After making its presence felt in smartphones, different virtual online assistants, unnecessary home appliances, and our favorite applications, artificial intelligence was about time it made its way into computers. Hence, there is a need for the emergence of AI computers.
You might be wondering, aren’t we already using AI on our computers? Didn’t I just use ChatGPT on my laptop the other day?
Well, you did. However, using AI tools through a web browser on your computer is not the same as using native AI programs on the computer.
With most AI tools that we use these days — ChatGPT, Google Gemini, DALL-E, Midjourney, etc.- the bulk of the processing, if not all, is done on the company’s server, leaving very little to do on the user’s part. That is why it takes these tools a few seconds to minutes to answer a request.
As it turns out, the requests a user makes for these tools need to go to the company server first, from where the AI model computes the output. Then, the produced output is sent back to the user device, which signifies two major problems in third-party AI tools – latency and vulnerability. Since the request has to go to the remote server, there is a wait period for the user to get their answer. More importantly, as the information is passed to a remote location, how the information is handled is usually a mystery to the users.
To address the latency and confidentiality of the information, AI models need to be able to compute on-device, native to the user system. However, the rate at which artificial intelligence is advancing is exponential, and it is getting harder for personal computers to accommodate such large language models. This is where AI PCs come in, the most popular of which is the new Copilot+PC series.
Copliot+PC, introduced by Microsoft and adopted by ASUS, HP, Dell, and practically every major PC manufacturer, is a new generation of computers built specifically to run AI models natively and offer AI-powered features for everyday computer use.
This has been made possible because of the neural processing unit or NPU built into these laptops. In layman’s terms, NPU is similar to the CPU or central processing units but unlike a CPU, NPUs only process AI-related tasks so that the additional workload of running the AI model doesn’t burden the CPU or GPU.
Surface and Surface Pro, Microsoft’s first devices from the Copilot+PC series, are powered by Qualcomm Snapdragon X Elite chips that feature a Qualcomm AI engine to handle AI-related processing. Other manufacturers are also using Qualcomm’s Elite series chip to take advantage of the dedicated NPU that comes with the AI engine.
Along with doing regular PC tasks faster, these AI PCs offer several AI-powered features that might seem impossible in a traditional work setup.
One such AI feature of Copilot+PCs would be Recall. This basically allows users to see their actions on the computer as if they were watching a recorded video. You can go back and watch what actions you performed at a specific time. It’s like going back in time and watching yourself do the work.
Another useful feature of this AI integration is the advanced search capabilities of Copilot+PCs. These next-gen AI PCs feature an algorithmic search functionality that allows you to search from all that you’ve written, clicked, browsed, saved, or even generated.

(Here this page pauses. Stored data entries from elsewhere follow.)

-- ==== Sys2Proof/Machine/State.lean ====
section
/-! DEFINITION. The state of the block: every register, queue, buffer, counter, mode and pin the spec gives it, as plain
data, and the machine right after reset. -/

namespace Sys2Proof.Machine

/-- Why the block stops with a fault. -/
inductive Fault where
  /-- No command raises it: the part has no state from which it cannot go on. Safe. -/
  | none_
  deriving DecidableEq, Repr

/-- Why a command is refused. -/
inductive Refusal where
  /-- A row of the table whose meaning is not written yet; raised by its arm of `exec`. Safe. -/
  | notModelled (mnemonic : String)
  deriving DecidableEq, Repr

/-- The answer that the last bus access gave its initiator. DESIGN CHOICE (log 2). -/
inductive Resp where
  | none
  | data (v : DWord)
  | busError
  | abort
  /-- Poisoned data (R498), and data of any length. -/
  | poison
  | bytes (l : List Byte)
  deriving DecidableEq, Repr

/-- Bits that the hardware set in a register, and at which edge of the DTB clock (R9). -/
structure Hot where
  key  : Nat
  bits : Word
  clk  : Nat
  deriving DecidableEq, Repr

/-- The time base of the part (R34, R37, R51): the edges of the 1.6 GHz DTB clock since power-on, the 64-bit integer
and 32-bit fraction of the DTB, the machine frame number, the DTB time its frame began, the period of the frame in
progress (a written `DTB_MFP` waits for the next boundary), and the discipline's own state (R64 to R67). -/
structure TimeBase where
  clk       : Nat
  ns        : DWord
  frac      : Word
  mfn       : BitVec 48
  mft       : DWord
  mfp       : Nat
  /-- The first valid message after `SRC` was selected loads the DTB (R64). -/
  loadPend  : Bool
  /-- Successive updates within ±20 ns (R64). -/
  lockRun   : Nat
  /-- The clock edge of the last valid time message (R65). -/
  lastMsg   : Nat
  /-- This holdover has already been a time loss (R65). -/
  heldLost  : Bool
  /-- The fabric's time has been away or has changed its way: the next SYNC is compared (R66). -/
  reacq     : Bool
  /-- A written `DTB_MFP` applies from the first boundary at or after this clock edge (R51, R561). -/
  mfpDue    : Nat
  /-- The last changes of the count other than by counting: the clock edge, the DTB (in units of 2^-32 ns) and the increment up to
  it, newest first (R39). -/
  past      : List (Nat × Nat × Nat)
  /-- A PTM dialog is in progress, and the clock edge of its start (R67). -/
  ptmBusy   : Bool
  /-- The clock edge of the last periodic PTM dialog. -/
  ptmLast   : Nat
  /-- The last offset, host minus DTB (R67). -/
  ptmOfs    : DWord
  /-- The offset of the first dialog, which `SRC` = 2 holds (R67). -/
  ptmFirst  : Option DWord
  deriving DecidableEq, Repr

/-- Where a cluster's carrier stands (R41, R47, R48). -/
inductive CarrierPhase where
  | stopped | waitLeader | starting | up | down
  deriving DecidableEq, Repr

/-- A cluster's carrier and frame unit. Times are exact times in delay-line steps since power-on (16 to a DTB clock
edge, R42); ideal times are DTB times in units of 2^-32 ns (R41). -/
structure Carrier where
  phase     : CarrierPhase
  /-- Ideal DTB time of the last valley, or of the first one while starting. -/
  ideal     : Nat
  /-- Exact time of the last valley. -/
  valley    : Nat
  /-- Exact time of the next turn: the first valley while starting, the apex while counting up, else the valley. -/
  turn      : Nat
  /-- Exact time of the next valley. -/
  nextValley : Nat
  /-- The first valley may lie no earlier than this exact time (R47). -/
  earliest  : Nat
  stopPend  : Bool
  /-- A start that waits for the pending stop, with the earliest exact time of its first valley (R48). -/
  restart   : Option Nat
  /-- A soft reset that waits for the carrier to stop (R596). -/
  srstPend  : Bool
  /-- A tick has taken place since `RUN` (R50). -/
  ticked    : Bool
  /-- Logic time of the last tick and of the next one. -/
  tick      : Nat
  nextTick  : Nat
  /-- t_lead in force for the coming frame, in steps (R54). -/
  lead      : Nat
  /-- The deadline of the current frame has passed or was never set. -/
  deadlined : Bool
  /-- What the last tick recorded (R53). -/
  tickDtb   : DWord
  tickFcnt  : Word
  tickMfn   : BitVec 48
  deriving DecidableEq, Repr

/-- What the output stage of a channel is doing (R95). -/
inductive OutMode where
  | stopped | tripped | safe | running
  deriving DecidableEq, Repr

/-- One PWM channel's state beside its registers. -/
structure PwmCh where
  /-- The shadow compares, and whether each is written: through the duty port since the last tick (true), or over the bus or
  earlier (R84, R90). -/
  shU       : BitVec 23
  shD       : BitVec 23
  newU      : Option Bool
  newD      : Option Bool
  /-- The channel has been reported stale (R88). -/
  stale     : Bool
  /-- The mode in force (R94). -/
  imm       : Bool
  /-- PWM clock cycle of the last duty-port write of CMPU and of CMPD (R22). -/
  portU     : Option Nat
  portD     : Option Nat
  /-- The reference level, and whether this period's CMPU and CMPD edges have been decided (R75, R91). -/
  ref       : Bool
  doneU     : Bool
  doneD     : Bool
  /-- Dead times in force (R80). -/
  dtr       : BitVec 16
  dtf       : BitVec 16
  /-- The outputs: H active, L active (R71). -/
  outH      : Bool
  outL      : Bool
  /-- A dead time that runs: its exact end and whether H (or L) then goes active (R78). -/
  dead      : Option (Nat × Bool)
  mode      : OutMode
  /-- The trip latch, and a cycle-by-cycle trip period in force (R104, R105). -/
  latched   : Bool
  cbc       : Bool
  /-- In the safe vector, and why (R98); it entered only through overruns with `OVRACT` = 1 (R100). -/
  safe      : Bool
  safeOvr   : Bool
  safeSw    : Bool
  safeBack  : Bool
  /-- An accepted release takes effect at the next valley; the owner has proved to be back (R100). -/
  relPend   : Bool
  ownerBack : Bool
  /-- Kept in always-on logic: the polarity, and that `PWG_CH_CTL` has been written since power-on (R72). -/
  polH      : Bool
  polL      : Bool
  driven    : Bool
  deriving DecidableEq, Repr

/-- A duty-port word on its way to the generator: the exact time it arrives, the word, and whether the issuing
engine was in its foreground context (R23, R59). -/
structure DutyWord where
  at_  : Nat
  word : Word
  fg   : Bool
  deriving DecidableEq, Repr

/-- A write that reached the generator on the clock edge of a turn of the carrier and belongs after it (R83, R92): a bus write of
page 0 with its time, or a duty-port word of a local engine. -/
inductive LateWrite where
  | bus (at_ off : Nat) (v mask : Word)
  | duty (i : Fin 8) (w : DutyWord)
  deriving DecidableEq, Repr

/-- The pulse-width generator of a cluster. -/
structure Pwm where
  ch        : Vector PwmCh 18
  /-- Each blanking unit's open window: its end, and the sources it covers (R109, R110). -/
  blk       : Vector (Option (Nat × Word)) 4
  /-- Pending token bits that arrived over the bus or before the current frame, and those that each engine's duty port
  brought since the last tick (R86, R90). -/
  tokBus    : BitVec 19
  tokEng    : Vector (BitVec 19) 8
  /-- The period shadow is written, through the duty port since the last tick, and reported stale. -/
  perWritten : Bool
  perByPort : Bool
  perStale  : Bool
  /-- The period token waits for the valley (R87 step 3). -/
  perWait   : Bool
  /-- Duty-port words in flight, oldest first, of each engine; writes that wait for the turn on whose edge they came. -/
  flight    : Vector (List DutyWord) 8
  late      : List LateWrite
  /-- Engines whose frame has overrun, until their next tick (R61, R82). -/
  overrun   : BitVec 8
  /-- The levels of the TRIP pins. -/
  tripPin   : BitVec 4
  deriving DecidableEq, Repr

/-- What a conversion or latch delivers: the cell, the frame tag, the exact arrival time and the sample-table entry. -/
structure Sample where
  at_   : Nat
  entry : Fin 64
  cell  : Word
  frame : Word
  deriving DecidableEq, Repr

/-- What a conversion in progress is for. -/
inductive ConvFor where
  | entry (x : Fin 64) (und : Bool)
  | readback (d : Fin 24)
  deriving DecidableEq, Repr

/-- A conversion in progress: its end, its window's close, the analogue level as a nominal code (R590), the frame, what it is for,
word 0 of its entry and the DTB nanoseconds at the close. -/
structure Conv where
  endAt   : Nat
  tS      : Nat
  nominal : BitVec 16
  frame   : Word
  why     : ConvFor
  word0   : Word
  dtbLo   : Word
  deriving DecidableEq, Repr

/-- A calibration or self-test request (R138 to R143). -/
structure CalReq where
  test    : Bool
  ticks   : Nat
  /-- Self-test steps done, and the largest deviation and its level so far. -/
  steps   : Nat
  dev     : BitVec 16
  level   : BitVec 3
  begun   : Bool
  starved : Bool
  /-- The step in progress was discarded when the self-test starved (R141). -/
  gone    : Bool
  deriving DecidableEq, Repr

/-- One ADC core. -/
structure AdcCore where
  conv  : Option Conv
  /-- Busy until this exact time (R116). -/
  busy  : Nat
  reqs  : List CalReq
  /-- A calibration run or self-test step in progress, and its end. -/
  run   : Option Nat
  /-- The coefficients in place were written over the bus, not by a calibration (R117, R138). -/
  own   : Bool
  deriving DecidableEq, Repr

/-- How an armed swap of sample tables waits (R126). -/
inductive SwapArm where
  /-- For the first frame whose lead window opens at or after this exact time. -/
  | at_ (t : Nat)
  /-- For the frame that starts at the first tick carrying this MFN or a higher one. -/
  | mfn (n : BitVec 48) (t : Nat)
  deriving DecidableEq, Repr

/-- A table check in progress: what it is for. -/
inductive TableCheck where
  | swap | swapm | check
  deriving DecidableEq, Repr

/-- The frame whose entries are being sampled: its tick's logic time, its number, the entries that have acted. -/
structure SampFrame where
  tick  : Nat
  fcnt  : Word
  apex  : Bool
  acted : BitVec 64
  deriving DecidableEq, Repr

/-- The sample table, the result FIFO and the readback unit of a cluster. -/
structure Smp where
  bank     : Bool
  bank0    : Vector (Word × Word) 64
  bank1    : Vector (Word × Word) 64
  chk      : Option TableCheck
  armed    : Option SwapArm
  frame    : Option SampFrame
  fifo     : List (Word × Word)
  /-- Records on their way into the FIFO, in order: when they are ready, their entry, the record (R21, R129). -/
  recs     : List (Nat × Fin 64 × Word × Word)
  /-- Results on their way to each engine's sample port, in order of arrival (R21). -/
  flight   : Vector (List Sample) 8
  /-- The substituted core (R143), and a write of `UND` = 0 that waits for the substitution's end. -/
  subst    : Option (Fin 7)
  undOff   : Bool
  /-- The run that the substitution serves has completed, or was cancelled before it began (R143). -/
  substRan : Bool
  /-- The value each QDEC entry latched in its previous frame (R171). -/
  qprev    : Vector (Option Word) 64
  /-- The engine that each engine's deliveries go to: itself, until a takeover moves them (R346 step 4). -/
  route    : Vector (Fin 8) 8
  deriving DecidableEq, Repr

Due to the quick NPU and overall faster performance, artificial intelligence in these laptops can generate captions in 40 different languages, that too in real-time. Also, like Apple’s Center Stage, the neural processing of these AI PCs allows the laptop camera to always focus on you and bring you to the center in a video conference.
Besides these new AI-powered features, Copilot+PCs will have all the AI tools that you use with a subscription.
Want AI to write your email?
It’ll do that.
Looking for a specific image?
It will create the picture from the text prompt you send.
Need help with editing videos, photos, or even audio?
Copilot+PC got you covered.
Basically, anything you can do on a cloud-based AI tool can be done faster and more securely on your PC without a recurring subscription to tools like ChatGPT, Gemini, Midjourney, etc.
For an AI enthusiast, a creative person, or an early adopter of new tech, this new lineup of AI-integrated computers is a milestone in personal computing. But to everyone else, these new AI PCs, especially the Copilot+PCs, are not something you need to upgrade to just now.
Most of the things it does, you can get done, albeit with some sort of subscription, with cloud-based tools that we have been used to in the last couple of years. The recall and advanced search, although very handy, are not worth upgrading your PC. So, if your personal computing needs are limited to day-to-day tasks and basic office work or just pure entertainment, you are better off waiting for what the future generations of this series hold.
As of right now, Copilot+PC is more of a novelty product that mainly uses artificial intelligence to accelerate on-device or cloud-based tasks. Although the first generation of this lineup does not prompt an immediate upgrade from your traditional computers, this certainly marks its path to a future where a modern-day traditional computer without a dedicated NPU for AI-related tasks would feel obsolete.